Find all loops/rings starting from a given atom.

Traverses the graph to find closed loops that start and end at the specified atom index.

Parameters:

Name	Type	Description	Default
`depth`	`int`	Maximum loop size to search for.	required
`index`	`int`	The starting atom index.	required
`shortest`	`bool`	If True, stop searching when all theoretically possible shortest loops are found.	`True`

Returns:

Type	Description
`list of list of tuple`	A list of loops, where each loop is a list of `(index, image)` tuples representing the path.

Notes

Loops are found by breadth-first traversal and tracking when paths return to their starting point.

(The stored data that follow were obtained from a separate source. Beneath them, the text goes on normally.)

-- ==== Sys2Proof/Safety.lean ====
section
/-! DEFINITION. The words statements are written in: which addresses can be read and written, what an access adds to
the event list, the accesses of an operand, what stays unchanged, and the machine's invariant. -/

namespace Sys2Proof.Machine

/-! ## Addresses -/

/-- A Bus read of this address raises no fault: it is outside the PRG window, or inside the PRG image
(spec/20_memory.md R63, R65). -/
def Bus.readable (b : Bus) (a : Word) : Bool :=
  region a != .prgRom || decide (prgIndex b.cart a < b.cart.prgLength)

/-- Every address of a list can be read. -/
def Bus.readableAll (b : Bus) (l : List Word) : Bool := l.all b.readable

/-- A Bus write to this address raises no fault: it is outside the PRG window (R64). -/
def writable (a : Word) : Bool := region a != .prgRom

/-- Two addresses reach the same RAM byte (R62). -/
def sameRamByte (a a' : Word) : Bool := region a == .ram && region a' == .ram && ramIndex a == ramIndex a'

/-! ## Events -/

/-- The event a Bus read appends (R63). -/
def readEvents (a : Word) : List Event :=
  match region a with
  | .ppuStub => [.ppuStubRead a]
  | .unmapped => [.invalidAddressRead a]
  | .ram | .prgRom => []

/-- The event a Bus write appends (R64). -/
def writeEvents (a : Word) (v : Byte) : List Event :=
  match region a with
  | .ppuStub => [.ppuStubWrite a v]
  | .unmapped => [.invalidAddressWrite a v]
  | .ram | .prgRom => []

/-- The events of a list of Bus reads, in order. -/
def readEventsAll (l : List Word) : List Event := l.flatMap readEvents

/-! ## The accesses of an operand, with PC = a0 + 1 -/

/-- The addresses EA(mode) reads, in order: operand bytes, then pointer bytes (spec/40_execution.md R142 to R148). -/
def eaReads (o : Operand) (c : Cpu) : List Word :=
  match o with
  | .zp _ | .zpX _ | .zpY _ => [c.pc]
  | .abs _ | .absX _ | .absY _ => [c.pc, c.pc + 1#16]
  | .indX z => [c.pc, zext16 (z + c.x), zext16 (z + c.x + 1#8)]
  | .indY z => [c.pc, zext16 z, zext16 (z + 1#8)]
  | .imm _ | .imp | .acc | .dest _ | .rel _ | .ind _ => []

/-- The addresses an instruction that reads its operand value reads, in order: those of EA, then the operand's. -/
def operandReads (o : Operand) (c : Cpu) (b : Bus) : List Word := eaReads o c ++ [peekEa o c b]

/-- The value of an operand: the immediate byte, or the byte at EA. -/
def operandValue (o : Operand) (c : Cpu) (b : Bus) : Byte :=
  match o with
  | .imm v => v
  | _ => b.peek (peekEa o c b)

/-! ## What an instruction leaves and where it goes -/

/-- The address of the next instruction in sequence, with PC = a0 + 1: a0 + length (R133). -/
def nextPc (i : Instr) (c : Cpu) : Word := c.pc - 1#16 + BitVec.ofNat 16 i.length

/-- Cartridge, run state, policy and coming hook calls are unchanged. That the last two are fields of State is the model's
choice (log entries 5 and 7). -/
def SameSession (s t : State) : Prop :=
  t.bus.cart = s.bus.cart ∧ t.run = s.run ∧ t.policy = s.policy ∧ t.hooks = s.hooks

/-- Every address reads as before. -/
def SameMemory (s t : State) : Prop := ∀ a, t.bus.peek a = s.bus.peek a

/-- Every address reads as before, the RAM is the same data, and everything of `SameSession` is unchanged. -/
def SameRest (s t : State) : Prop := SameMemory s t ∧ t.bus.ram = s.bus.ram ∧ SameSession s t

/-- Every flag outside a list is unchanged. -/
def OnlyFlags (fs : List Flag) (c d : Cpu) : Prop := ∀ f, f ∉ fs → d.flag f = c.flag f

/-- Z says that a byte is zero, N is its bit 7. -/
def ZNOf (v : Byte) (c : Cpu) : Prop := c.flag .z = decide (v = 0x00#8) ∧ c.flag .n = v.getLsbD 7

/-- The byte `v` was stored at `a`: every address that reaches the same RAM byte reads as `v`, every other address
reads as before. Where `a` is no RAM address, nothing changed. -/
def StoredAt (a : Word) (v : Byte) (s t : State) : Prop :=
  ∀ a', t.bus.peek a' = if sameRamByte a a' then v else s.bus.peek a'

/-- The state entered Faulted with this record; RAM, cartridge, policy and hook calls are as in `s`
(spec/60_exceptions.md R400, R403). Nothing is said of the registers. That the policy and the hook calls are fields of
State is the model's choice (log entries 5 and 7). -/
def FaultedFrom (f : Fault) (site : Site) (s t : State) : Prop :=
  t.run = .faulted f site ∧ t.bus = s.bus ∧ t.policy = s.policy ∧ t.hooks = s.hooks

/-- The mnemonics of the eight unstable opcodes (spec/46_unofficial.md R353). -/
def unstableMnems : List Mnem := [.xaa, .lxa, .ahx, .tas, .shy, .shx, .las]

/-- The mnemonics that store without reading their target (R173 to R175, R337). -/
def storeMnems : List Mnem := [.sta, .stx, .sty, .sax]

/-! ## The invariant -/

/-- The run state is not Faulted. -/
def Run.live (r : Run) : Bool :=
  match r with
  | .faulted _ _ => false
  | .running | .halted => true

/-- Every memory is in its canonical form and inside its size. -/
def Bus.wf (b : Bus) : Bool :=
  b.ram.wf 0x800 && b.cart.prg.wf b.cart.prgLength && b.cart.chr.wf (b.cart.chrBanks * 0x2000)

/-- The invariant of the machine: the memories keep their canonical form, and while the session is not Faulted, U = 1 in
the live P (spec/10_state.md R36). B is no part of it: a host may preset B = 1 (spec/70_reset_and_hazards.md R470). -/
def State.Inv (s : State) : Prop := s.bus.wf = true ∧ (s.run.live = true → s.cpu.flag .u = true)

end Sys2Proof.Machine
end

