-- ==== Sys2Proof/Laws/PerInstr.lean ====
section
/-! SUPPORT. The family TableRow: what the opcode table, the encoder and the decoder say of an instruction agree. One
lemma per constructor. -/

namespace Sys2Proof.Laws.TableRow

/-- What R106 says of the column `implemented`, by mnemonic. -/
def column (m : Mnem) : Implemented :=
  if m = .jam then .no else if m ∈ Machine.unstableMnems then .policy else .yes

/-- The instruction agrees with the row of its opcode, which gives its length and says whether it is
implemented, and the decoder reads it back from its opcode and operand bytes (spec/30_encoding.md R101, R103, R106,
R110). -/
def Statement (i : Instr) : Prop :=
  i.wf = true ∧ (rowOf i.opcode).length = i.length ∧ (rowOf i.opcode).implemented = column i.mnem ∧
    decodeBytes i.opcode (i.operand.bytes.getD 0 0x00#8) (i.operand.bytes.getD 1 0x00#8) = i

theorem oraIndX (zp : Byte) : Statement (.oraIndX zp) :=
  ⟨(rfl : (rowOf 0x01#8).describes .ora 0x01#8 .indX .indirectX 2 = true),
    (rfl : (rowOf 0x01#8).length = 2),
    (rfl : (rowOf 0x01#8).implemented = .yes),
    (rfl : decodeBytes 0x01#8 zp 0x00#8 = _)⟩

theorem sloIndX (zp : Byte) : Statement (.sloIndX zp) :=
  ⟨(rfl : (rowOf 0x03#8).describes .slo 0x03#8 .indX .indirectX 2 = true),
    (rfl : (rowOf 0x03#8).length = 2),
    (rfl : (rowOf 0x03#8).implemented = .yes),
    (rfl : decodeBytes 0x03#8 zp 0x00#8 = _)⟩

theorem nopZp04 (zp : Byte) : Statement (.nopZp04 zp) :=
  ⟨(rfl : (rowOf 0x04#8).describes .nop 0x04#8 .zp .zeroPage 2 = true),
    (rfl : (rowOf 0x04#8).length = 2),
    (rfl : (rowOf 0x04#8).implemented = .yes),
    (rfl : decodeBytes 0x04#8 zp 0x00#8 = _)⟩

theorem oraZp (zp : Byte) : Statement (.oraZp zp) :=
  ⟨(rfl : (rowOf 0x05#8).describes .ora 0x05#8 .zp .zeroPage 2 = true),
    (rfl : (rowOf 0x05#8).length = 2),
    (rfl : (rowOf 0x05#8).implemented = .yes),
    (rfl : decodeBytes 0x05#8 zp 0x00#8 = _)⟩

theorem aslZp (zp : Byte) : Statement (.aslZp zp) :=
  ⟨(rfl : (rowOf 0x06#8).describes .asl 0x06#8 .zp .zeroPage 2 = true),
    (rfl : (rowOf 0x06#8).length = 2),
    (rfl : (rowOf 0x06#8).implemented = .yes),
    (rfl : decodeBytes 0x06#8 zp 0x00#8 = _)⟩

theorem sloZp (zp : Byte) : Statement (.sloZp zp) :=
  ⟨(rfl : (rowOf 0x07#8).describes .slo 0x07#8 .zp .zeroPage 2 = true),
    (rfl : (rowOf 0x07#8).length = 2),
    (rfl : (rowOf 0x07#8).implemented = .yes),
    (rfl : decodeBytes 0x07#8 zp 0x00#8 = _)⟩

theorem oraImm (imm : Byte) : Statement (.oraImm imm) :=
  ⟨(rfl : (rowOf 0x09#8).describes .ora 0x09#8 .imm .immediate 2 = true),
    (rfl : (rowOf 0x09#8).length = 2),
    (rfl : (rowOf 0x09#8).implemented = .yes),
    (rfl : decodeBytes 0x09#8 imm 0x00#8 = _)⟩
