-- ==== Sys2Proof/Tests/Slice0.lean ====
section
/-! SUPPORT. The model's own tests: the well-formedness smoke test, decoding, one step of each instruction, loader, host
operations and tracer, and a witness for every obligation that has hypotheses. The expected values are the spec's: the
id of the vector in spec/95_test_vectors.md, or the rule, stands at each test. A vector of one instruction and a BRK
gives the state after its first step: the same registers, and PC one less. -/

namespace Sys2Proof.Tests

open Sys2Proof.Machine

/-! ## Helpers -/

/-- A register file with PC = 0x0600. -/
def regs (a x y p sp : Byte) : Cpu := { a := a, x := x, y := y, p := p, sp := sp, pc := 0x0600#16 }

/-- A Running state on the harness cartridge with a register file, a program at 0x0600 and listed bytes of RAM. -/
def start (c : Cpu) (program : List Byte) (ram : List (Nat × Byte)) : State :=
  { State.reset with
    cpu := c
    bus := { ram := ram.foldr (fun w m => m.write w.1 w.2) (Memory.ofBytes 0x600 program), cart := Config.defaultHarnessCart } }

/-- The registers an outcome leaves. -/
def cpuOf : Out → Option Cpu
  | .next t => some t.cpu
  | _ => none

/-- The run state an outcome leaves. -/
def runOf : Out → Option Run
  | .next t => some t.run
  | _ => none

/-- Why an outcome is refused. -/
def refusalOf : Out → Option Refusal
  | .refused r => some r
  | _ => none

/-- The registers after one step. -/
def cpuAfter (s : State) : Option Cpu := cpuOf (step s)

/-- The run state after one step. -/
def runAfter (s : State) : Option Run := runOf (step s)

/-- The registers, a byte of memory and the events after one step. -/
def after (a : Word) (s : State) : Option (Cpu × Byte × List Event) :=
  match step s with
  | .next t => some (t.cpu, t.bus.peek a, t.diag)
  | _ => none

/-! ## Well-formedness: one ill-formed term for each check of R103, R106 and R109, refused -/

/-- The row of LDA immediate. -/
def goodRow : Row := rowOf 0xA9

theorem test_wf_good_row : goodRow.wf = true := by decide

theorem test_wf_refuses_length : ({ goodRow with length := 3 } : Row).wf = false := by decide

theorem test_wf_refuses_mode : ({ goodRow with mode := .zeroPage } : Row).wf = false := by decide

theorem test_wf_refuses_rule : ({ goodRow with rule := 999 } : Row).wf = false := by decide

theorem test_wf_refuses_official : ({ goodRow with implemented := .no } : Row).wf = false := by decide

theorem test_wf_refuses_duplicate_key : tableWf (opcodeTable.set 0xA5 goodRow) = false := by decide +kernel

theorem test_wf_refuses_short_table : tableWf (opcodeTable.drop 1) = false := by decide +kernel

theorem test_wf_refuses_other_row : goodRow.describes .lda 0xA5 .imm .immediate 2 = false := by decide

theorem test_wf_refuses_other_form : goodRow.describes .lda 0xA9 .zp .zeroPage 2 = false := by decide

/-- R104, R109. -/
theorem test_table_wf : tableWf opcodeTable = true := by decide +kernel

/-- The lookup is the table, in order. -/
theorem test_row_of : (List.range 256).map (fun k => rowOf (BitVec.ofNat 8 k)) = opcodeTable := by decide +kernel

/-- R106, R110: 151 official opcodes, 85 stable unofficial ones, 8 unstable ones and 12 JAMs. R106 itself counts 82 stable
ones and 18 NOPs with operands, where R110 and R344 list 85 and 21 (log entry 13). -/
theorem test_class_counts :
    (opcodeTable.filter (fun r => r.official && r.implemented == .yes)).length = 151 ∧
    (opcodeTable.filter (fun r => !r.official && r.implemented == .yes)).length = 85 ∧
    (opcodeTable.filter (fun r => !r.official && r.implemented == .policy)).length = 8 ∧
    (opcodeTable.filter (fun r => !r.official && r.implemented == .no)).length = 12 := by decide +kernel

/-! ## Decoding: a word of each form, written out from R101, R103 and the instruction's rule. That each of the 256 opcodes
decodes to its own constructor is `Laws.TableRow`, constructor by constructor. -/

theorem test_decode_imp : decode [0b11101000, 0x11] = .ok (.inx, [0x11]) := by decide

theorem test_decode_acc : decode [0b01101010] = .ok (.rorAcc, []) := by decide

theorem test_decode_imm : decode [0b11001001, 0x10, 0x22] = .ok (.cmpImm 0x10, [0x22]) := by decide

theorem test_decode_zp : decode [0b10000101, 0x40] = .ok (.staZp 0x40, []) := by decide

theorem test_decode_zpx : decode [0b00110110, 0x0F] = .ok (.rolZpX 0x0F, []) := by decide

theorem test_decode_zpy : decode [0b10010110, 0xFF] = .ok (.stxZpY 0xFF, []) := by decide

theorem test_decode_abs : decode [0b00101100, 0x00, 0x02] = .ok (.bitAbs 0x0200, []) := by decide

theorem test_decode_absx : decode [0b01111110, 0x34, 0x12] = .ok (.rorAbsX 0x1234, []) := by decide

theorem test_decode_absy : decode [0b10111001, 0x00, 0x03] = .ok (.ldaAbsY 0x0300, []) := by decide

theorem test_decode_indx : decode [0b01000001, 0x10] = .ok (.eorIndX 0x10, []) := by decide

theorem test_decode_indy : decode [0b11010011, 0x20] = .ok (.dcpIndY 0x20, []) := by decide

theorem test_decode_rel : decode [0b11010000, 0xFB] = .ok (.bne 0xFB, []) := by decide

theorem test_decode_dest : decode [0b00100000, 0x10, 0x06] = .ok (.jsr 0x0610, []) := by decide

theorem test_decode_ind : decode [0b01101100, 0xFF, 0x02] = .ok (.jmpInd 0x02FF, []) := by decide

theorem test_decode_unstable : decode [0b10010011, 0x20] = .ok (.ahxIndY 0x20, []) := by decide

theorem test_decode_short : decode [0b00100000, 0x10] = .error (.missingOperand 0x20) := by decide

theorem test_decode_table_word : decodeTableWord 24 0x0235AD = some (.ldaAbs 0x0235) := by decide

/-- Bits above `nbits` are zero. -/
theorem test_decode_table_word_short : decodeTableWord 8 0xFFFFAD = some (.ldaAbs 0x0000) := by decide

/-! ## One step of an instruction -/

/-- T2.1.4. -/
theorem test_lda_zpx_wraps : cpuAfter (start (regs 0x00 0xFF 0x00 0x24 0xFD) [0xB5, 0x80] [(0x7F, 0x33)]) =
    some ⟨0x33, 0xFF, 0x00, 0x24, 0xFD, 0x0602⟩ := by decide

/-- T2.1.11. -/
theorem test_lda_indy_pointer_wraps : cpuAfter (start (regs 0x00 0x00 0x10 0x24 0xFD) [0xB1, 0xFF]
      [(0x0, 0x02), (0xFF, 0xF8), (0x308, 0x11)]) =
    some ⟨0x11, 0x00, 0x10, 0x24, 0xFD, 0x0602⟩ := by decide

/-- T2.1.12. -/
theorem test_ldx_zpy : cpuAfter (start (regs 0x00 0x00 0x20 0x24 0xFD) [0xB6, 0xF0] [(0x10, 0x80)]) =
    some ⟨0x00, 0x80, 0x20, 0xA4, 0xFD, 0x0602⟩ := by decide

/-- T2.1.13. -/
theorem test_ldy_absx : cpuAfter (start (regs 0x00 0x03 0x00 0x24 0xFD) [0xBC, 0x00, 0x02] [(0x203, 0x00)]) =
    some ⟨0x00, 0x03, 0x00, 0x26, 0xFD, 0x0603⟩ := by decide

/-- T2.1.14. -/
theorem test_lda_ppu_stub : after 0x0000 (start (regs 0x55 0x00 0x00 0x24 0xFD) [0xAD, 0x02, 0x20] []) =
    some (⟨0x00, 0x00, 0x00, 0x26, 0xFD, 0x0603⟩, 0x00, [.ppuStubRead 0x2002]) := by decide

/-- T2.1.18. -/
theorem test_sta_zp : after 0x0040 (start (regs 0x81 0x00 0x00 0x26 0xFD) [0x85, 0x40] []) =
    some (⟨0x81, 0x00, 0x00, 0x26, 0xFD, 0x0602⟩, 0x81, []) := by decide

/-- T2.1.21. -/
theorem test_sta_unmapped : after 0x0000 (start (regs 0x77 0x00 0x00 0x24 0xFD) [0x8D, 0x17, 0x40] []) =
    some (⟨0x77, 0x00, 0x00, 0x24, 0xFD, 0x0603⟩, 0x00, [.invalidAddressWrite 0x4017 0x77]) := by decide

/-- T2.1.24. -/
theorem test_stx_zpy : after 0x0001 (start (regs 0x00 0x42 0x02 0x24 0xFD) [0x96, 0xFF] []) =
    some (⟨0x00, 0x42, 0x02, 0x24, 0xFD, 0x0602⟩, 0x42, []) := by decide

/-- T2.1.25. -/
theorem test_sty_zpx : after 0x0011 (start (regs 0x00 0x01 0x99 0x24 0xFD) [0x94, 0x10] []) =
    some (⟨0x00, 0x01, 0x99, 0x24, 0xFD, 0x0602⟩, 0x99, []) := by decide

/-- T2.1.22. -/
theorem test_sta_rom_faults : runAfter (start (regs 0x77 0x00 0x00 0x24 0xFD) [0x8D, 0x00, 0x80, 0x00] []) =
    some (.faulted (.illegalWrite 0x8000 0x77) (.opcodeAt 0x0600)) := by decide

/-- T2.1.26. -/
theorem test_tax : cpuAfter (start (regs 0x00 0x12 0x00 0x24 0xFD) [0xAA] []) =
    some ⟨0x00, 0x00, 0x00, 0x26, 0xFD, 0x0601⟩ := by decide

/-- T2.1.27. -/
theorem test_tay : cpuAfter (start (regs 0xF0 0x00 0x00 0x24 0xFD) [0xA8] []) =
    some ⟨0xF0, 0x00, 0xF0, 0xA4, 0xFD, 0x0601⟩ := by decide

/-- T2.1.28. -/
theorem test_txa : cpuAfter (start (regs 0x00 0x7F 0x00 0x24 0xFD) [0x8A] []) =
    some ⟨0x7F, 0x7F, 0x00, 0x24, 0xFD, 0x0601⟩ := by decide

Source code in graph_id/analysis/graphs.py

def get_loops(self, depth: int, index: int, shortest: bool = True):  # noqa: C901
    """Find all loops/rings starting from a given atom.

    Traverses the graph to find closed loops that start and end at the
    specified atom index.

    Parameters
    ----------
    depth : int
        Maximum loop size to search for.
    index : int
        The starting atom index.
    shortest : bool, default True
        If True, stop searching when all theoretically possible shortest
        loops are found.

    Returns
    -------
    list of list of tuple
        A list of loops, where each loop is a list of ``(index, image)``
        tuples representing the path.

    Notes
    -----
    Loops are found by breadth-first traversal and tracking when paths
    return to their starting point.

    """
    get_connected_sites = functools.lru_cache(maxsize=None)(self.get_connected_sites)

    def find_all_rings(index, ring_list):
        neighbors = get_connected_sites(index, (0, 0, 0))
        for n0, n1 in combinations(neighbors, 2):
            found = False
            for ring in ring_list:
                term0 = ring[1]
                term1 = ring[-2]

                if all(
                    (
                        n0.index == term0[0],
                        n0.jimage == term0[1],
                        n1.index == term1[0],
                        n1.jimage == term1[1],
                    ),
                ):
                    found = True
                    break

                if all(
                    (
                        n1.index == term0[0],
                        n1.jimage == term0[1],
                        n0.index == term1[0],
                        n0.jimage == term1[1],
                    ),
                ):
                    found = True
                    break

            if found is False:
                return False

        return True

    def get_further_lines_from_lines(lines):
        new_lines = []
        for line in lines:
            ind, image = line[-1]
            neighbors = get_connected_sites(ind, image)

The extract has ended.